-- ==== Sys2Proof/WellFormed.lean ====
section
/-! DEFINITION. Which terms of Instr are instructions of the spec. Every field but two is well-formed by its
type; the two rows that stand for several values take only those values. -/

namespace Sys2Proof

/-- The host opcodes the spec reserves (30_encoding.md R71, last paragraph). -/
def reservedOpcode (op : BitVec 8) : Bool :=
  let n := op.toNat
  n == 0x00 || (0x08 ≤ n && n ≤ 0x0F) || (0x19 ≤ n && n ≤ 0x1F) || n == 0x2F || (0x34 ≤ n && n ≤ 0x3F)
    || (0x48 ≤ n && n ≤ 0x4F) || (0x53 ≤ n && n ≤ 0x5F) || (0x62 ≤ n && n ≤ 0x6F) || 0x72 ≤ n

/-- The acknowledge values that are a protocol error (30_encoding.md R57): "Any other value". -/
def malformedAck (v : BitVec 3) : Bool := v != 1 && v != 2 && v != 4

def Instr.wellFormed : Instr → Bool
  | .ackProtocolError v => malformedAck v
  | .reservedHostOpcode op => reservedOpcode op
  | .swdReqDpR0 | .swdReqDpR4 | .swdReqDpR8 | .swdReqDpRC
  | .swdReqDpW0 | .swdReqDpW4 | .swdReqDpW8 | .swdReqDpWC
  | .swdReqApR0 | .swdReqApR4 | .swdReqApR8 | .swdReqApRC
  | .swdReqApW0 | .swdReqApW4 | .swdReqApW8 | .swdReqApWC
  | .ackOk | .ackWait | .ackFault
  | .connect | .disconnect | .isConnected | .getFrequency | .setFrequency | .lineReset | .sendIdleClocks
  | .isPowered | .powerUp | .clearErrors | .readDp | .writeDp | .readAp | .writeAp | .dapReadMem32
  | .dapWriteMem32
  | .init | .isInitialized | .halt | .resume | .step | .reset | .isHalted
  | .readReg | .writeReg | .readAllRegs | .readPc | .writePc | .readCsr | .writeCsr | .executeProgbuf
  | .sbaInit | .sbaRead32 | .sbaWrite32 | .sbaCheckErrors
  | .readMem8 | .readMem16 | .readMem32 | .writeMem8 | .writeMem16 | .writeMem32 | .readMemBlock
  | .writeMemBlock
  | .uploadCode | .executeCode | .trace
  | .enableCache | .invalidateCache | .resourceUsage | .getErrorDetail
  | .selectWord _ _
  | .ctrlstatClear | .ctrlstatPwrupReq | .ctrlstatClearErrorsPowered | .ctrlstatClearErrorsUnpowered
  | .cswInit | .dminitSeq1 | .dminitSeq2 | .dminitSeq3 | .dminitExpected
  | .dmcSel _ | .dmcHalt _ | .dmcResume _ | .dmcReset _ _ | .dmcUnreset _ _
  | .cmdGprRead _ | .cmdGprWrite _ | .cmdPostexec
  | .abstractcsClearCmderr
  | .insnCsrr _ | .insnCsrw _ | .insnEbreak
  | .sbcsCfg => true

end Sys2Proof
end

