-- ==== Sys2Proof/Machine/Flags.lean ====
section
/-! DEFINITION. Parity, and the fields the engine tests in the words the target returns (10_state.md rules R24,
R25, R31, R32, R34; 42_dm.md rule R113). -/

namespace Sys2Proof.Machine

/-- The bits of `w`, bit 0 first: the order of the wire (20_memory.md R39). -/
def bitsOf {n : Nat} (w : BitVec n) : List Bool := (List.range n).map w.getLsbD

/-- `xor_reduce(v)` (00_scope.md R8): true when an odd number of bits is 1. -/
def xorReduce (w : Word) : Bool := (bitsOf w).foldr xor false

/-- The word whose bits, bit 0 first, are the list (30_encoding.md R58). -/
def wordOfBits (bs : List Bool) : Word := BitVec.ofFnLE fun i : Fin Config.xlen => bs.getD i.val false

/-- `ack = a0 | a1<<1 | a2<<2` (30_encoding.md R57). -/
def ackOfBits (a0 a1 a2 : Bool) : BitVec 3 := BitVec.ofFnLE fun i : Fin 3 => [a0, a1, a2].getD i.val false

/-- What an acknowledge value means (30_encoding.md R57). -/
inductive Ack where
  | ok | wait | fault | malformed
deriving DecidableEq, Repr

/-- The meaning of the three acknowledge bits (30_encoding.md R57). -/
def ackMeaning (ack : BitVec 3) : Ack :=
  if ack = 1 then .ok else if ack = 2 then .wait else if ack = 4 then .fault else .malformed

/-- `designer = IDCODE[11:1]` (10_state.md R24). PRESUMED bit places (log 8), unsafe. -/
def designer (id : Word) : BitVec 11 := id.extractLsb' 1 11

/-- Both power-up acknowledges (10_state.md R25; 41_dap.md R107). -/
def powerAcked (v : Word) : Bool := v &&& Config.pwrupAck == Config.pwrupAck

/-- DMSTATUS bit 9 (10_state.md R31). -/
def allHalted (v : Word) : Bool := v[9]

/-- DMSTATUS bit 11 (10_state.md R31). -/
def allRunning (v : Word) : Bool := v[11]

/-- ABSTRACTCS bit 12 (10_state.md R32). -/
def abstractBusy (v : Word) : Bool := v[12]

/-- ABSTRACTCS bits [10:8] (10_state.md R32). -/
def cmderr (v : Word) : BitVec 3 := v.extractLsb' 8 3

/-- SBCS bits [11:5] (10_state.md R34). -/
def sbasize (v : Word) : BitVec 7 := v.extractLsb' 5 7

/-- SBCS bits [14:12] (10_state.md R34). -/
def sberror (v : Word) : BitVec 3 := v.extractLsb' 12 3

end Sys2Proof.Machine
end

_ _ _ _ _ _ _

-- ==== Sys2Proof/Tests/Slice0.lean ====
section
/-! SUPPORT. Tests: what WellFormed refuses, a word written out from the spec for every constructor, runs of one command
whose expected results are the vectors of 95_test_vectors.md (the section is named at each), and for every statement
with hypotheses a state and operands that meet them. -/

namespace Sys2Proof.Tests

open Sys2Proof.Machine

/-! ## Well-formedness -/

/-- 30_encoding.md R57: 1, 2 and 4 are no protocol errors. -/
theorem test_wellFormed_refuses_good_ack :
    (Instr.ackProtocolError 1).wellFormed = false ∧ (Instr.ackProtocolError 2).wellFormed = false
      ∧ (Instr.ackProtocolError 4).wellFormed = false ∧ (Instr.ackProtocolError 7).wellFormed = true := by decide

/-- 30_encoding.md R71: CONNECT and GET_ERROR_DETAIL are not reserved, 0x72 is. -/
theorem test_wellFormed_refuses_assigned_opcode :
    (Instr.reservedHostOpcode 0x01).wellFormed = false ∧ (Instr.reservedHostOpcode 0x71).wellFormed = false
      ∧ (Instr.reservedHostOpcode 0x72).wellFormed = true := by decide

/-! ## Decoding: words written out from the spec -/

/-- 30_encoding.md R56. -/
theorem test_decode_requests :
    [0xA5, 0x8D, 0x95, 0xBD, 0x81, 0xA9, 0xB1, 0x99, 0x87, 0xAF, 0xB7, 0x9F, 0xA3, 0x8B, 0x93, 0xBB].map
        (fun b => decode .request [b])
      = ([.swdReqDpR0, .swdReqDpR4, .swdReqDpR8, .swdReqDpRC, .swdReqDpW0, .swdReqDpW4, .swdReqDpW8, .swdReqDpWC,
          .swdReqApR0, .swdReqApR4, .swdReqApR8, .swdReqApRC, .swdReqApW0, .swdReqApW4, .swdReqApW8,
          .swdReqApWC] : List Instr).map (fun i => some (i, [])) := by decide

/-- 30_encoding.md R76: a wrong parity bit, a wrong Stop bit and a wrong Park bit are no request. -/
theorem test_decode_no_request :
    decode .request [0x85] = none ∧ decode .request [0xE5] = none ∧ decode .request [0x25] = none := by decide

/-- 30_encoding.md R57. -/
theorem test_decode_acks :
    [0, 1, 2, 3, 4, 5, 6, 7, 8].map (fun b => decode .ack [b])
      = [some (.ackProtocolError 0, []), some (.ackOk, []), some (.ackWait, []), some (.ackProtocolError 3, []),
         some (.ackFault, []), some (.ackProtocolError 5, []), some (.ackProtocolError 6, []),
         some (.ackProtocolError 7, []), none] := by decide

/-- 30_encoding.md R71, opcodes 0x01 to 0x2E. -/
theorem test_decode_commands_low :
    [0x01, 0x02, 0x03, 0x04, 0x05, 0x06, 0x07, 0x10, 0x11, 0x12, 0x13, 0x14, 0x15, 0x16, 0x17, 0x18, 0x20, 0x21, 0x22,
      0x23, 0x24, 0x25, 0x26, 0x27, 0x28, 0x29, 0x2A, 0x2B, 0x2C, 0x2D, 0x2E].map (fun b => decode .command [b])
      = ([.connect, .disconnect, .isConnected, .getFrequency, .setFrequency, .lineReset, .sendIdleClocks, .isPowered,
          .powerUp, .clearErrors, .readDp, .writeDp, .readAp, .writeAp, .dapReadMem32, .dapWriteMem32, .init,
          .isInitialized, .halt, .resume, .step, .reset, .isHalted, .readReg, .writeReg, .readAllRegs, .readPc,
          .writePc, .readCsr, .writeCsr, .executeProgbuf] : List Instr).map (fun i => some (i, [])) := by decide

_ _ _ _ _ _ _

▸ EXERCISE
Count every line above that holds the string "malformedAck" and give the total, nothing more.

▸ SOLUTION TO THIS EXERCISE
2